### Your assignment
Start at the line below containing "tried again. -/" and stop at the line containing "out := x.out". Repeat every line of that stretch exactly, and nothing outside it.

Stored entries:
((

/-- Requests of an access leave, each on the port of its link bulkhead; `next` is left to leave after them. -/
def State.sendFar (s : State) (who : Requester) (l next : List FarReq) : State :=
  let l := l.map fun f => { f with port := s.portOf f.lb }
  let s := l.foldl (fun s f => match f.port with
    | some i => s.sendOn who.tag f.carried i
    | none => s) s
  { s with asks := s.asks.map fun x => if x.who = who then { x with far := l, next := next, sentAt := s.ns } else x }

/-- No port of a link bulkhead works that a request of the access needs. -/
def Ask.lost (a : Ask) : Bool := a.far.any fun f => f.port.isNone

/-- The 2 ms are over. -/
def Ask.over (a : Ask) (ns : Nat) : Bool := !a.far.isEmpty && decide (a.sentAt + 2000000 < ns)

/-- The access ends in an abort. -/
def Ask.fails (a : Ask) (ns : Nat) : Bool := a.lost || a.over ns

/-- Whether responses that come over links are held. -/
def State.farHeld (s : State) (a : Ask) : Bool := !a.fails s.ns && a.far.any fun f => s.linkHolds f.lb 1

/-- The responses to what an access has sent come from their devices, the owner among them (20 R395). -/
def State.farHeard (s : State) (a : Ask) : State :=
  if a.fails s.ns then s
  else a.far.foldl (fun s f => match f.place with
    | .fabric fid _ => s.heardFrom fid
    | .stack _ => s) s

/-- They are taken while its columns are under way. -/
def State.hearFar (s : State) (a : Ask) : State :=
  if a.fails s.ns || s.farHeld a || s.inp.extAbort then s
  else let s := s.farHeard a
    { s with asks := s.asks.map fun x => if x.who = a.who then { x with far := [] } else x }

/-- The answer to a request from outside leaves on a port of the bulkhead at which it came, its flits with the next sequence numbers (20 R392): `n` bytes of
data with their poison, or an abort. -/
def State.answerFlit (s : State) (lb : Nat) (x : Option (Nat × Bool)) (n : Nat := 0) : State :=
  { ((s.portOf lb).toList.foldl (fun s i => s.sendOn 0 n i) s : State) with reply := x }

/-! ## Accesses -/

/-- An access begins: what it reads is asked for, and what it writes to fabric pages leaves after that has come. -/
def State.newAsk (s : State) (who : Requester) (vc : Nat) (cols : List (Nat × Bool)) (reads writes : List FarReq := []) : State :=
  let a : Ask := { who := who, vc := vc, todo := cols, out := 0, readyAt := 0
                   spots := (List.range 8).filter fun k => cols.any fun x => decide (x.1 / 2 ^ 36 = k), win := s.ctl.win, next := writes }
  let s : State := { s with asks := s.asks ++ [a] }
  (if !reads.isEmpty then s.sendFar who reads writes else if cols.isEmpty then s.sendFar who writes [] else s).retryAsk a

/-- All columns still held are tried again. -/
def State.retryAsks (s : State) : State := s.asks.foldl (fun s a => if a.todo.isEmpty then s else s.retryAsk a) s

/-- A column of an access has been served, its data out of the bank at `t`. -/
def State.servedAsk (s : State) (who : Requester) (t : Nat) : State :=
  { s with asks := s.asks.map fun x => if x.who = who then { x with out := x.out - 1, readyAt := max x.readyAt t } else x }

/-- Whether every column of an access has been served. -/
def Ask.served (a : Ask) (ns : Nat) : Bool := a.todo.isEmpty && decide (a.out = 0) && decide (a.readyAt ≤ ns)
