/-- MSTAT (09 R212): its three registers are pending until its token completes. -/
def execMstat (k x y z : BitVec 3) (e : BitVec 6) (s : State) : Host.Outcome State Fault Refusal :=
  issueSlot (.mstat k x y z e) (bagSlot (.mstat k x y z e) .mstat 4 e k fun _ c d =>
    let m := matDesc d
    let r (i : Nat) : BitVec 64 := BitVec.ofNat 64 (c.ctx.physV (m.vd + i))
    { faults := rowsLimit c d e ++ eFault 0x1304 e (decide (128 < m.nrow))
        ++ (if 61 < m.vd then [((0x1204 : BitVec 16), slotWord (.mstat k x y z e) c.iss)] else [])
      reads := [wrD 1 m.vd, wrD 1 (m.vd + 1), wrD 1 (m.vd + 2)], s1 := r 0, s2 := r 1, s3 := r 2 }) s

/-! ## Tile moves (09 R213) -/

/-- MLDT and MTRL. -/
def moveIn (transposed : Bool) (e : BitVec 6) (s : State) (c : Core) (d : Desc) : EngPart :=
  let m := matDesc d
  let p := operandPart s c e d (tileRows m.afmt (tileRow (ops1 c d) (ops2 c d) 0))
  { p with
    faults := p.faults ++ eFault 0x1305 e (!(Fmt.legalT m.afmt) || (transposed && isK8 m.afmt))
    s1 := ops1 c d, s2 := ops2 c d, effects := [.ttag m.otreg m.afmt] }

/-- MTRL. -/
def execMtrl (k x y z : BitVec 3) (e : BitVec 6) (s : State) : Host.Outcome State Fault Refusal :=
  issueSlot (.mtrl k x y z e) (bagSlot (.mtrl k x y z e) .mtrl 4 e k (moveIn true e)) s

/-- MLDT. -/
def execMldt (k x y z : BitVec 3) (e : BitVec 6) (s : State) : Host.Outcome State Fault Refusal :=
  issueSlot (.mldt k x y z e) (bagSlot (.mldt k x y z e) .mldt 4 e k (moveIn false e)) s

/-- Rows an MSTT writes: a tile pair's as 32-bit elements, else those of the tile's format. -/
def tileOut (m : MatDesc) (o s2 : BitVec 64) : List (Nat × Nat) :=
  if is32 m.ofmt then outRows o s2 128 512 else tileRows m.ofmt fun j => o.toNat + j * fieldOf s2.toNat 15 0

/-- MSTT. -/
def execMstt (k x y z : BitVec 3) (e : BitVec 6) (s : State) : Host.Outcome State Fault Refusal :=
  issueSlot (.mstt k x y z e) (bagSlot (.mstt k x y z e) .mstt 4 e k fun _ c d =>
    let m := matDesc d
    let tag (t : Nat) : Tag := mapGet Fmt.int16 c.pool.ttag t
    let odd := is32 m.ofmt && decide (m.treg % 2 = 1)
    let p := rowsPart c.ctx.pw (tileOut m (outs c d) (ops2 c d)) true true
    { p with
      faults := p.faults ++ (if odd then [((0x1204 : BitVec 16), slotWord (.mstt k x y z e) c.iss)] else [])
        ++ eFault 0x1305 e (if is32 m.ofmt then !odd && decide (tag m.treg ≠ Fmt.uint16 ∨ tag (m.treg + 1) ≠ Fmt.uint16)
          else decide (tag m.treg ≠ m.ofmt))
      reads := [rdD 0 (descField d 1 15 10), rdD 0 (descField d 3 11 6)], s2 := ops2 c d, s3 := outs c d }) s

/-! ## Items (09 R192) -/

/-- Whether an operation takes the array stream. -/
def OpName.streams : OpName → Bool
  | .mmul => true
  | .mmuls => true
  | .mbagAcc => true
  | .mbagSteer => true
  | .mswap => true
  | _ => false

))

### Your response
/-- All columns still held are tried again. -/
def State.retryAsks (s : State) : State := s.asks.foldl (fun s a => if a.todo.isEmpty then s else s.retryAsk a) s

/-- A column of an access has been served, its data out of the bank at `t`. -/
def State.servedAsk (s : State) (who : Requester) (t : Nat) : State :=
  { s with asks := s.asks.map fun x => if x.who = who then { x with out := x.out - 1, readyAt := max x.readyAt t } else x }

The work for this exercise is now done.